Si vous manquez d'idées fraîches, notre article idées de rendez-vous avec des artistes et celui de rencontres à budget zéro Ils regorgent d’options qui suscitent la curiosité sans dépenser.
Quand l’ennui est une information précieuse
Il y a un dernier rebondissement qui change tout : parfois, l'ennui lors d'un rendez-vous est un message qui mérite d'être entendu. Si vous vous ennuyez encore et encore, demandez-vous dans vos pages du matin : de quoi ai-je peur ? Qu’aurais-je peur de découvrir si j’étais vraiment seul avec moi-même ?
Pour beaucoup de gens, l’ennui est la première couche d’un oignon : en dessous se trouve l’agitation, en dessous il y a la tristesse ou le désir, et en dessous il y a un désir créatif différé. Rester au rendez-vous assez longtemps pour franchir ces couches est là où la magie de la méthode opère.
Alors la prochaine fois qu'un rendez-vous vous ennuie, ne l'ignorez pas : enquêtez-le. L'ennui n'est pas la fin du rendez-vous. Bref, cela pourrait être un début. Et si la résistance survient avant même votre départ, lisez notre article sur résistance à la prise de rendez-vous.
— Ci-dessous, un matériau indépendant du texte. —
/-- The holder's own card made REMOTE, once every other member has the new card (R373). -/
def State.jobOwnCard (s : State) (n : Nat) (j : Job) (m : Nat) : State :=
  let s := s.withDev fun d => { d with jobCat := none }
  let expect := if cardState j.former = 2 then j.former else reshelving n j.former
  match s.swapJob j.patron j.cardDpa expect (fun _ => remoteCard j.former m) with
  | (.done, s) => (s.withDev fun d => d.leavesChanged j.patron expect (remoteCard j.former m)).jobFence n j j.ended
  | (.mismatch _, s) => (s.withDev fun d => d.jobCardChanged n j).jobFence n j 3
  | (_, s) => s.withDev fun d => d.jobEnd n j 5

/-- A CARD_ACK for a job's propagation (R373). -/
def State.jobAck (s : State) (n : Nat) (c : CatCmd) (m : Msg) : State :=
  match s.dev.job n with
  | none => s.withDev fun d => { d with jobCat := none }
  | some j =>
    let next := fun (s : State) (c : CatCmd) =>
      if c.waits = [] then s.jobOwnCard n j (c.holder.getD 0) else s.withDev fun d => { d with jobCat := some (n, c) }
    if c.phase = 1 then
      if m.status ≠ 0 then (s.withDev fun d => { d with jobCat := none }).jobAbandoned n j 4
      else
        let (c, s) := s.spreadOthers c
        next s c
    else next s { c with waits := c.waits.filter (· ≠ m.arg) }

/-- CARD_ACK (R372, R373). -/
def execCardAck (link : Fin 256) (msg : Msg) (s : State) : Host.Outcome State Fault Refusal :=
  .next <| s.peerMessage link msg fun s =>
    match s.dev.jobCat with
    | some (n, c) =>
      let other := (s.dev.cat.map (fun x => x.waits.contains msg.arg)).getD false
      if c.waits.contains msg.arg ∧ (msg.tag = c.seq ∨ ¬ other) then s.jobAck n c msg else s.cardAck msg
    | none => s.cardAck msg

/-! ## Activation (Table 11.2) -/

/-- The reading-room lines of a job's source range written back, charged to A5, and invalidated; whether none is left. -/
def State.jobClear (s : State) (j : Job) : Bool × State :=
  let mine := fun (l : RoomLine) => decide (j.src ≤ l.tag * 64) && decide (l.tag * 64 < j.src + j.span)
  let s := (s.dev.room.filter (fun kl => mine kl.2 && kl.2.st = .dirty)).foldl (fun s kl => s.handBack kl.1 kl.2 5 0) s
  let s := s.withDev fun d => { d with room := d.room.filter (fun kl => !(mine kl.2 && kl.2.st = .clean)) }
  (!s.dev.room.any (fun kl => mine kl.2), s)

/-- JOB_ACTIVATE (R280, R281): the queued job that was started first becomes STARTING while fewer than 256 are active; its card is
swapped to RESHELVING, and the reading room gives up its lines. Nothing starts while the safe state holds. -/
def execJobActivate (s : State) : Host.Outcome State Fault Refusal :=
  .next <|
    let queued := s.dev.jobs.filter (fun kj => kj.2.st = .queued)
    let first := queued.foldl (fun (b : Option (Nat × Job)) kj => match b with
      | some x => if kj.2.order < x.2.order then some kj else b
      | none => some kj) none
    match first with
    | none => s
    | some (n, j) =>
      if 256 ≤ (s.dev.jobs.filter (fun kj => kj.2.active)).length ∨ s.dev.flag F.SAFE_STATUS_ACTIVE then s
      else if cardState j.former = 2 then s.jobFinish n j
      else
        match s.swapJob j.patron j.cardDpa j.former (fun c => reshelving n c) with
        | (.done, s) => ((s.withDev fun d => d.setJob n { j with st := .starting }).jobClear j).2
        | (.mismatch _, s) => s.withDev fun d => (d.jobCardChanged n j).jobEnd n j 3
        | (.poisoned, s) => s.withDev fun d => d.jobEnd n j 5
        | (.wait _, s) => s

/-- JOB_STARTING_DONE (R281): the oldest STARTING job whose lines have all been written back enters COPYING, and the accesses held
for it are released in arrival order. -/
def execJobStartingDone (job : Fin 4096) (s : State) : Host.Outcome State Fault Refusal :=
  .next <|
    match s.dev.job job with
    | none => s
    | some j =>
      if j.st ≠ .starting then s
      else
        match s.jobClear j with
        | (true, s) => (s.withDev fun d => d.setJob job { j with st := .copying }).releaseAll fun h => h = .job job
        | (false, s) => s

/-! ## Copying (R282, R283) -/

/-- A5 slots of the period spent at a bay. -/
def Dev.spentA5 (d : Dev) (bay : Nat) : Nat :=
  (d.spent.filter (fun kv => kv.1 / 256 = bay * 8 + 5)).foldl (fun n kv => n + kv.2) 0

/-- Whether a bay holds an A5 token (R283). -/
def Dev.hasA5 (d : Dev) (bay : Nat) : Bool := decide (d.spentA5 bay < (d.bayTokens bay).a5)

/-- The key a job's lines are sealed under: that of the epoch of its card (R283). -/
def State.jobWho (s : State) (j : Job) : Who :=
  { cls := 5, grp := 0, patron := j.patron,
    key := if s.dev.flag (F.PATRON_CTL_SEALED j.patron) then some (j.patron, cardEpoch j.former) else none }

/-- The next line of a job on a shaft copied (R283): read at the source through its code, written to the destination; the cursor
moves once that write has entered the destination's merge buffer. -/
def State.jobCopy (s : State) (n : Nat) (j : Job) (shaft : Nat) (wire : CodeWord) : State :=
  let k := SMap.get 0 j.cursor shaft
  let bay := shaft
  if j.lines ≤ k ∨ ¬ s.dev.hasA5 bay then s
  else if (match j.member with
           | some m => !s.reachable m
           | none => false) then s.jobAbandoned n j 4
  else
    let off := s.jobOff j shaft k
    let w := s.jobWho j
    match s.bayFetch w (j.src + off) wire with
    | (.line data poison _, s) =>
      let put : Bool × State := match j.member with
        | some m =>
          (true, (s.withDev fun d => (d.charge bay 5 0).count 0x0115 bay (some j.patron)).sendXcopy m w (j.dst + off) data poison)
        | none =>
          match s.bayPut w (j.dst + off) data fullMask poison 0 with
          | (.wait _, s) => (false, s)
          | (.keyMissing, s) => (false, s)
          | (_, s) => (true, s)
      if ¬ put.1 then put.2
      else
        let j := { j with cursor := SMap.put 0 j.cursor shaft (k + 1), poisoned := j.poisoned || poison }
        let s := put.2.withDev fun d => (d.setJob n j).count 0x0710 bay (some j.patron)
        if (List.range 64).all (fun i => SMap.get 0 j.cursor i = j.lines) then s.jobFinish n j else s
    | (_, s) => s

/-- Jobs that are finishing or being abandoned, and a start that waits, taken as far as they can go. -/
def State.pumpJobs (s : State) : State :=
  let s := match s.dev.reshelvePending with
    | some p => s.reshelveStart p
    | none => s
  s.dev.jobs.foldl (fun s kj =>
    match kj.2.st with
    | .finishing => if (s.dev.jobCat.map (·.1)) = some kj.1 then s else s.jobFinish kj.1 kj.2
    | .abandoning => s.jobAbandon kj.1 kj.2 kj.2.ended
    | _ => s) s

/-- Jobs whose destination can no longer be reached (Table 11.4, R373). -/
def State.jobsLost (s : State) (f : Job → Bool) : State :=
  s.dev.jobs.foldl (fun s kj =>
    if f kj.2 ∧ (kj.2.st = .starting ∨ kj.2.st = .copying ∨ kj.2.st = .queued) then
      (if kj.2.st = .queued then s.withDev fun d => d.jobEnd kj.1 kj.2 4 else s.jobAbandoned kj.1 kj.2 4)
    else s) s

/-! ## Members that can no longer be reached (R369, R372, R373, R379, R380) -/

/-- What a lost member leaves behind: forwarded requests to it fail, a propagated command no longer waits for it, jobs to it end. -/
def State.membersLost (s : State) (lost : Nat → Bool) : State :=
  ((s.dropForwards lost).catLost lost).jobsLost fun j => match j.member with
    | some m => lost m
    | none => false

/-- ISOLATED (R380). -/
def State.isolate (s : State) : State :=
  (s.withDev fun d => (d.wr F.COLL_STATUS_STATE 4).raise .isolated Src.device).membersLost fun _ => true

/-- The UP or recovering peer links. -/
def Dev.peerLinks (d : Dev) : List Nat :=
  (List.range 6).filter (fun k => d.flag (F.COLL_DIM_VALID k) &&
    (let st := d.rd (F.PORT_LINK_STATE (d.rd (F.COLL_DIM_PORT k)) 0); st = 7 || st = 8))

/-- A member that has lost its last peer link is ISOLATED (R380). -/
def State.linkGone (s : State) (l : Nat) : State :=
  if s.dev.peerPort (l / 4) && s.dev.inCollection && s.dev.peerLinks.isEmpty &&
      decide (1 < (List.range 64).countP (s.dev.inMap F.COLL_MEMBERS_MAP)) then s.isolate else s

/-! ## CANCEL, QUERY, RELEASE -/

/-- OP CANCEL (R281): NO_SUCH_JOB for a FREE number; a QUEUED job ends, a COPYING one is abandoned, any other goes on. -/
def State.reshelveCancel (s : State) : State :=
  let n := s.dev.rd F.RESHELVE_JOB_JOB
  let s := s.withDev fun d => d.wr F.RESHELVE_CMD_OP 1
  match s.dev.job n with
  | none => s.withDev fun d => d.reshelveShow 5
  | some j =>
    (match j.st with
     | .queued => s.withDev fun d => d.jobEnd n j 2
     | .copying => s.jobAbandoned n j 2
     | _ => s).withDev fun d => d.reshelveShow 0

/-- RESHELVE_CANCEL (R281). -/
def execReshelveCancel (s : State) : Host.Outcome State Fault Refusal :=
  .next (if s.dev.flag F.RESHELVE_STATUS_BUSY then s else s.reshelveCancel)

/-- OP QUERY (Table 11.13). -/
def Dev.reshelveQuery (d : Dev) : Dev :=
  if d.flag F.RESHELVE_STATUS_BUSY then d
  else (d.wr F.RESHELVE_CMD_OP 2).reshelveShow (if (d.job (d.rd F.RESHELVE_JOB_JOB)).isNone then 5 else 0)

/-- RESHELVE_QUERY (R281). -/
def execReshelveQuery (s : State) : Host.Outcome State Fault Refusal := s.next Dev.reshelveQuery

/-- OP RELEASE (R280): an ENDED job's number becomes free. -/
def Dev.reshelveRelease (d : Dev) : Dev :=
  if d.flag F.RESHELVE_STATUS_BUSY then d
  else
    let n := d.rd F.RESHELVE_JOB_JOB
    let d := d.wr F.RESHELVE_CMD_OP 3
    if (d.job n).map (·.st) = some .ended then ({ d with jobs := SMap.erase n d.jobs } : Dev).reshelveShow 0
    else d.reshelveShow 5

/-- RESHELVE_RELEASE (R280). -/
def execReshelveRelease (s : State) : Host.Outcome State Fault Refusal := s.next Dev.reshelveRelease

/-! ## XCOPY (R373) -/

/-- XCOPY: a line of a cross-member job or a mirrored write, in its stored form, written at its destination and charged to A5. -/
def execXcopy (link : Fin 256) (msg : Msg) (s : State) : Host.Outcome State Fault Refusal :=
  .next <| s.peerMessage link msg fun s =>
    if dpaEnd ≤ msg.addr.toNat then s
    else s.mergeRequest { dpaLine := BitVec.ofNat 32 (msg.addr.toNat / 64), data := msg.data, mask := fullMask,
                          poison := msg.value.getLsbD 0, cls := 5, grp := 0 }

end Sys2Proof.Machine
end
Il existe même une pratique délibérée qu'adoptent certains adeptes de la méthode : le « rendez-vous ennuyeux volontairement ». Cela consiste à se rendre dans un endroit sans attrait évident - une salle d'attente, un banc dans un rond-point, un champ ouvert - et à rester une demi-heure sans téléphone portable, sans livre, sans rien. Au début, c'est inconfortable. Mais le cerveau, privé de stimuli, commence à générer les siens : des idées, des souvenirs, des connexions inattendues. L’ennui, bien entretenu, est une usine à créativité.
Alors acceptez de vous ennuyer. Dans une culture qui comble toutes les lacunes grâce aux écrans, la capacité de s’ennuyer sans s’enfuir est presque un super pouvoir créatif. Le rendez-vous avec l'artiste vous forme. Ce qui semblait au premier abord être le problème – « quelle déception, tout va bien » – s’avère bien sûr être exactement le problème.
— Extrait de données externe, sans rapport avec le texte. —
/-- The level's own reading in the comparisons of R403: of its HEALTHY sensors, or while it is SUSPECT of those not BROKEN. -/
def Dev.ownReading (d : Dev) (l : Nat) : Option Int :=
  highest (((zoneSensors (16 + l)).filter (fun i => (d.sensor i).last.isSome &&
    (if d.suspect l then d.sensorState i ≠ 2 else d.sensorState i = 0))).map d.reading)

/-- A stack-model estimate, kept in millionths of a degree, in units of 0.25 °C, rounded to the nearest. -/
def modelQuarters (e : Int) : Int := (e + 125000) / 250000

/-- The hottest trusted reading of a level (R401). -/
def Dev.trustedLevel (d : Dev) (l : Nat) : Option Int :=
  if d.suspect l then
    let e := (d.levelTherm l).model.map modelQuarters
    match d.implied l, e with
    | some a, some b => some (max a b)
    | some a, none => if e.isSome then e else some a
    | none, e => e
  else highest ((d.healthy (16 + l)).map d.reading)

/-- The hottest trusted reading of a zone. -/
def Dev.trusted (d : Dev) (z : Nat) : Option Int :=
  if 16 ≤ z ∧ z < 33 then d.trustedLevel (z - 16) else highest ((d.healthy z).map d.reading)

/-! ## Refresh window and grant (R104, R105, R111) -/

/-- Whether a level's window is held at the 110 °C value. -/
def Dev.forced110 (d : Dev) (l : Nat) : Bool := d.suspect l || (zoneSensors (16 + l)).all (fun i => d.sensorState i = 2)

/-- The throttle factor of a level in four-hundredths. -/
def Dev.levelThrottle (d : Dev) (l : Nat) : Nat :=
  if d.suspect l then 200 else throttle400 (d.rd (F.REFRESH_STATUS_TEMP l))

/-- The grant that a level's shelf ports take at the next boundary; a change is announced in the next reports (R90). -/
def Dev.setGrant (d : Dev) (l : Nat) : Dev :=
  let g := actGrant d.period (d.levelThrottle l)
  if SMap.get (d.portGrant l) d.grantNext l = g then d
  else (List.range 64).foldl (fun d n => d.setShelf (shelfKey n l) fun p => { p with grantChanged := true })
    { d with grantNext := SMap.insert l g d.grantNext }

/-- Window, throttle and grant of a level recomputed by its steward. -/
def Dev.levelWindow (d : Dev) (l : Nat) : Dev :=
  let forced := d.forced110 l
  let t := if forced then some 440 else d.trustedLevel l
  match t with
  | none => d
  | some t =>
    let q := (max 0 t).toNat
    let w := if forced then 5657 else refreshWindow t
    let d := d.wrs [(F.REFRESH_STATUS_WINDOW l, w), (F.REFRESH_STATUS_TEMP l, q), (F.REFRESH_STATUS_FORCED_110 l, forced.toNat),
      (F.ACT_GRANT_SUSPECT_CLAMP l, (d.suspect l).toNat)]
    (d.wr (F.ACT_GRANT_THROTTLE l) (d.levelThrottle l / 4)).setGrant l

/-! ## Zones and excursions (R406) -/

/-- THERM_ZONE, THERM_LEVEL.TRUSTED and the excursions of a zone. -/
def Dev.zoneStatus (d : Dev) (z : Nat) : Dev :=
  let t := d.trusted z
  let level := decide (16 ≤ z) && decide (z < 33)
  let q := toField 10 (t.getD 0)
  let d := d.wrs [(F.THERM_ZONE_HOTTEST z, q), (F.THERM_ZONE_HEALTHY z, (d.healthy z).length),
    (F.THERM_ZONE_BLIND z, (t.isNone && !(level && (d.implied (z - 16)).isSome)).toNat)]
  let d := if level then d.wr (F.THERM_LEVEL_TRUSTED (z - 16)) q else d
  match t with
  | none => d
  | some t =>
    let w : Int := 4 * (clampNat 60 100 (d.rd F.THERM_CFG_WARN) : Nat)
    let d := match slotAt d.therm.warm z with
      | some c => if t ≤ c - 8 then { d with therm.warm := SMap.erase z d.therm.warm } else d
      | none =>
        if w ≤ t then (({ d with therm.warm := SMap.insert z w d.therm.warm } : Dev).count 0x0814 z).raise .thermWarn (Src.zone z) else d
    if z = 33 then d
    else if d.therm.hot.contains z then (if t ≤ 392 then { d with therm.hot := d.therm.hot.filter (· ≠ z) } else d)
    else if 400 ≤ t then (({ d with therm.hot := d.therm.hot ++ [z] } : Dev).count 0x0815 z).raise .thermOverLimit (Src.zone z)
    else d

/-- THERM_STATUS. -/
def Dev.thermStatus (d : Dev) : Dev :=
  let best := (List.range 34).foldl (fun b z => match b, d.trusted z with
    | some (_, t), some u => if t < u then some (z, u) else b
    | none, some u => some (z, u)
    | b, none => b) (none : Option (Nat × Int))
  let d := d.wrs [(F.THERM_STATUS_WARN, (!d.therm.warm.isEmpty).toNat), (F.THERM_STATUS_OVER_LIMIT, (!d.therm.hot.isEmpty).toNat)]
  match best with
  | some (z, t) => d.wrs [(F.THERM_STATUS_HOTTEST_ZONE, z), (F.THERM_STATUS_HOTTEST, toField 10 t)]
  | none => d

/-! ## Thermal shutdown (R407 to R409) -/

/-- A trip (Table 16.3, Steps 1 to 5): no register or setting delays it. A further zone is only counted. -/
def State.trip (s : State) (z sensor : Nat) (t : Int) : State :=
  let p := s.dev.pow
  if p.closed then s
  else if p.shutdown then
    (if p.trip.map (·.1) = some z then s else s.withDev fun d => { d with pow.trips := d.pow.trips + 1 })
  else
    let s := s.withDev fun d =>
      ({ d with pow.shutdown := true, pow.trip := some (z, sensor, t), pow.trips := 1, pow.thermLow := !d.footInReset,
                pow.latched := none } : Dev).wr F.POWER_STATUS_CLOSING 0
    let f : RaisedFault := { type := FaultType.thermalShutdown.code, source := Src.zone z, detail := packDetail [(sensor, 8)] }
    (s.classify f []).safeEnter

/-- The trips that the readings of a zone's sensors bring: a HEALTHY sensor at 110 °C, or a crown or foot zone without a trusted source. -/
def State.zoneTrips (s : State) (z : Nat) : State :=
  let s := (s.dev.healthy z).foldl (fun s i => if 440 ≤ s.dev.reading i then s.trip z i (s.dev.reading i) else s) s
  if (16 ≤ z ∧ z < 33) ∨ ¬ (zoneSensors z).all (fun i => s.dev.sensorState i = 2) then s
  else s.trip z ((zoneSensors z).headD 0) (s.dev.reading ((zoneSensors z).headD 0))

/-! ## SUSPECT (R403 to R405) -/

/-- A level marked SUSPECT with its cause: window, throttle, feasibility, and the sparing it causes. -/
def State.markSuspect (s : State) (l cause : Nat) : State :=
  if s.dev.suspect l then s
  else
    let s := s.withDev fun d =>
      let d := d.wrs [(F.THERM_LEVEL_SUSPECT l, 1), (F.THERM_LEVEL_CAUSE l, cause)]
      let d := (zoneSensors (16 + l)).foldl (fun d i => if d.sensorState i = 0 then d.wr (F.THERM_SENSOR_STATE i) 1 else d) d
      let d := ({ d with recheck := true } : Dev).raise .levelSuspect (Src.level l) [(cause, 4)]
      d.levelWindow l
    if s.dev.role l = 1 then
      if s.dev.rd F.SPARE_STATUS_STATE ≠ 0 then s.withDev fun d => d.spareAbandoned 4
      else s.withDev fun d => ((d.wr F.DEV_STACK_CURRENT_RESERVE 31).retireLevel l).recordRoles
    else if s.dev.role l = 0 ∧ s.dev.flag F.REPAIR_CFG_AUTO_SPARE then
      (s.withDev fun d => { d with sparingWanted := d.sparingWanted.filter (· ≠ l) ++ [l] }).spareAuto l
    else s

/-- One comparison of R403 with a level's own reading: the length of the run of those beyond 5 °C. -/
def Dev.comparedLevel (d : Dev) (l : Nat) (far : Bool) : Dev :=
  if far then d.setLevelTherm l fun x => { x with beyond := d.time + 1 } else d

/-- CLEAR written (R405). -/
def Dev.thermClear (d : Dev) (l : Nat) : Dev :=
  let ok := (zoneSensors (16 + l)).all (fun i => d.sensorState i ≠ 2) &&
    ((d.levelTherm l).beyond = 0 || decide ((d.levelTherm l).beyond + 1000000000 ≤ d.time + 1))
  if ¬ d.suspect l ∨ ¬ ok then d
  else
    let d := d.wrs [(F.THERM_LEVEL_SUSPECT l, 0), (F.THERM_LEVEL_CAUSE l, 0)]
    let d := (zoneSensors (16 + l)).foldl (fun d i => d.wr (F.THERM_SENSOR_STATE i) 0) d
    let d := { d.setLevelTherm l (fun x => { x with witRun := 0, modelRun := 0 }) with recheck := true }
    (d.levelWindow l).zoneStatus (16 + l)

/-- THERM_CLEAR (R405). -/
def execThermClear (level : Fin 17) (s : State) : Host.Outcome State Fault Refusal := s.next fun d => d.thermClear level

/-! ## Samples -/

/-- The samples of some zones, in the order of their sensors, with the tests that follow. -/
def State.sampleZones (s : State) (zones : List Nat) (readings : List SensorReading) (outliers : Dev → Nat → Option (Option Int)) : State :=
  let ids := zones.flatMap zoneSensors
  let s := s.withDev fun d =>
    let d := (ids.zip readings).foldl (fun d x => d.sample x.1 x.2) d
    let d := (ids.take readings.length).foldl (fun d i => d.stuckTest i) d
    (ids.take readings.length).foldl (fun d i => match outliers d (sensorZone i) with
      | some ref => d.outlierTest i ref
      | none => d) d
  let s := s.withDev fun d => (zones.foldl (fun d z => d.zoneStatus z) d).thermStatus
  zones.foldl (fun s z => s.zoneTrips z) s

/-- CROWN_SENSOR_SAMPLE (R400): every 20 µs. -/
def execCrownSensorSample (readings : List SensorReading) (s : State) : Host.Outcome State Fault Refusal :=
  .next (s.sampleZones (List.range 16) readings fun d z => some (median2 ((d.healthy z).map d.reading)))

/-- FOOT_SENSOR_SAMPLE (R400): every 100 µs; its sensors pause while the foot is in reset. -/
def execFootSensorSample (readings : List SensorReading) (s : State) : Host.Outcome State Fault Refusal :=
  .next (if s.dev.footInReset then s else s.sampleZones [33] readings fun d _ => some ((d.trustedLevel 0).map (2 * ·)))

/-- A level's sensors sampled by its steward (R104): health, SUSPECT, and the window, throttle and grant. -/
def State.levelSample (s : State) (l : Nat) (readings : List SensorReading) : State :=
  let s := s.sampleZones [16 + l] readings fun _ _ => none
  let s := if (zoneSensors (16 + l)).any (fun i => s.dev.sensorState i = 2) then s.markSuspect l 3 else s
  s.withDev fun d => ((d.levelWindow l).zoneStatus (16 + l)).thermStatus

/-- LEVEL_SENSOR_SAMPLE (R104): every 100 µs; readings pause while the steward is reset. -/
def execLevelSensorSample (level : Fin 17) (readings : List SensorReading) (s : State) : Host.Outcome State Fault Refusal :=
  .next (if s.dev.flag (F.LEVEL_RESET_RECOVERING level) then s else s.levelSample level readings)

/-- Steps 4 and 5 of Table 5.2: the local count is loaded, hygrometer sampling starts afresh, the recovering shelf ports are READY, and
every port of the level announces its grant anew. -/
def Dev.stewardReady (d : Dev) (level : Nat) : Dev :=
  let d := { d.loadLocal [level] with hygroLast := SMap.put [] d.hygroLast level [] }
  let d := d.wrs [(F.LEVEL_RESET_REQ level, 0), (F.LEVEL_RESET_RECOVERING level, 0)]
  (List.range 64).foldl (fun d n => d.setShelf (shelfKey n level) fun p =>
    { p with st := if p.st = .recovering then .ready else p.st, grantChanged := true }) d

/-- What goes on once a level's shelves are READY again (R124): the bays' bank states, the merge buffers, the flush and the requests held
for a shaft. -/
def State.levelReopened (s : State) (level : Nat) : State :=
  let s := (List.range 64).foldl (fun s n => (s.withDev fun d => d.rebuildBay n level).pumpMerge n) s
  s.pumpFlush.releaseAll fun h => match h with
    | .shaft _ => true
    | _ => false

/-- STEWARD_RESET_DONE (R123): Steps 3 to 5 of Table 5.2: sensors are read, the local count is loaded, hygrometer sampling starts
afresh, the shelf ports are READY again, and requests held for them go on (R124). -/
def execStewardResetDone (level : Fin 17) (readings : List SensorReading) (s : State) : Host.Outcome State Fault Refusal :=
  .next (if ¬ s.dev.flag (F.LEVEL_RESET_RECOVERING level) then s
    else ((s.levelSample level readings).withDev fun d => d.stewardReady level).levelReopened level)

/-! ## Hygrometer rows (R120 to R122) -/

/-- The retention-implied temperature of a fail count between two points of a curve, 2^k and 2^(k+1) ms: 85 + 10 × (k + x − 4) °C,
rounded to the nearest 0.25 °C. -/
def hygroTemp (k f lo hi : Nat) : Nat :=
  let m := ((List.range 41).filter (fun m => m = 0 || decide (hi ^ (2 * m - 1) * lo ^ 80 ≤ f ^ 80 * lo ^ (2 * m - 1)))).foldl max 0
  180 + 40 * k + m

/-- A witness sample (R121): TEMP, VALID, BELOW_RANGE, ABOVE_RANGE and the VALID reading it counts as. -/
def hygroSample (c : List Nat) (f seed : Nat) : Nat × Bool × Bool × Bool × Option Nat :=
  if f < c.getD 0 0 then (180, false, true, false, none)
  else if c.getD 10 0 ≤ f then (580, true, false, true, some 500)
  else match (List.range 10).find? (fun k => decide (c.getD k 0 ≤ f) && decide (f < c.getD (k + 1) 0)) with
    | none => (0, false, false, false, none)
    | some k =>
      let t := if c.getD k 0 = 0 then (Config.hygroOpen seed).toNat else hygroTemp k f (c.getD k 0) (c.getD (k + 1) 0)
      (t, true, false, false, some (min t 500))

/-- The witness comparison of R403. -/
def State.witnessCompare (s : State) (l : Nat) : State :=
  match s.dev.implied l, s.dev.ownReading l with
  | some w, some t =>
    let far := decide (20 < (w - t).natAbs)
    let s := s.withDev fun d =>
      ((if far then d.count 0x0813 l else d).comparedLevel l far).setLevelTherm l fun x => { x with witRun := if far then x.witRun + 1 else 0 }
    if 4 ≤ (s.dev.levelTherm l).witRun then s.markSuspect l 1 else s
  | _, _ => s

/-- HYGRO_SAMPLE (R121): no sample comes from a gated quadrant, from an array whose curve is unusable, or while the steward is reset. -/
def execHygroSample (level : Fin 17) (quadrant : Fin 4) (fails : Nat) (s : State) : Host.Outcome State Fault Refusal :=
  .next <|
    if ¬ s.dev.domainOn (Dom.quadrant level quadrant) ∨ s.dev.flag (F.LEVEL_RESET_RECOVERING level) then s
    else
      let key := 4 * level.val + quadrant
      let put := fun (d : Dev) (t : Nat) (v b a : Bool) (f : Nat) =>
        d.wrs [(F.HYGRO_TEMP level quadrant, t), (F.HYGRO_VALID level quadrant, v.toNat), (F.HYGRO_BELOW_RANGE level quadrant, b.toNat),
          (F.HYGRO_ABOVE_RANGE level quadrant, a.toNat), (F.HYGRO_FAILS level quadrant, f)]
      match (s.ledger.curve level quadrant).filter curveUsable with
      | none =>
        s.withDev fun d =>
          let d := put d 0 false false false 0
          if d.therm.curveBad.contains key then d
          else ({ d with therm.curveBad := d.therm.curveBad ++ [key] } : Dev).raise .hygroRange (Src.level level)
      | some c =>
        let (t, v, b, a, n) := hygroSample c fails s.dev.freeCount
        let s := s.withDev fun d =>
          let d := put d t v b a fails
          let last := (n.map (· + 1)).getD 0 :: (SMap.get [] d.hygroLast level).take 3
          ({ d with hygroLast := SMap.put [] d.hygroLast level last, freeCount := d.freeCount + 1 } : Dev).raiseIf (b || a) .hygroRange
            (Src.level level)
        let s := s.witnessCompare level
        let s := s.withDev fun d => ((d.levelWindow level).zoneStatus (16 + level)).thermStatus
        match n with
        | some q => if s.dev.suspect level ∧ 440 ≤ q then s.trip (16 + level) (80 + 8 * level) q else s
        | none => s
Si tout cela vous semble exigeant, détendez-vous : personne ne fait de rendez-vous parfaits. Certains seront vraiment ennuyeux, d’autres seront inconfortables et de temps en temps, l’un d’eux vous coupera le souffle. Cette variabilité est normale et fait partie du processus. L'important n'est pas que chaque rendez-vous soit mémorable, mais que vous continuiez à sortir semaine après semaine. Au fil du temps, la pratique entraîne votre regard, et vous découvrez qu'il vous devient de moins en moins difficile de vous intéresser à ce qui vous paraissait auparavant ennuyeux. L'ennui ne disparaît pas : on apprend à s'en sortir.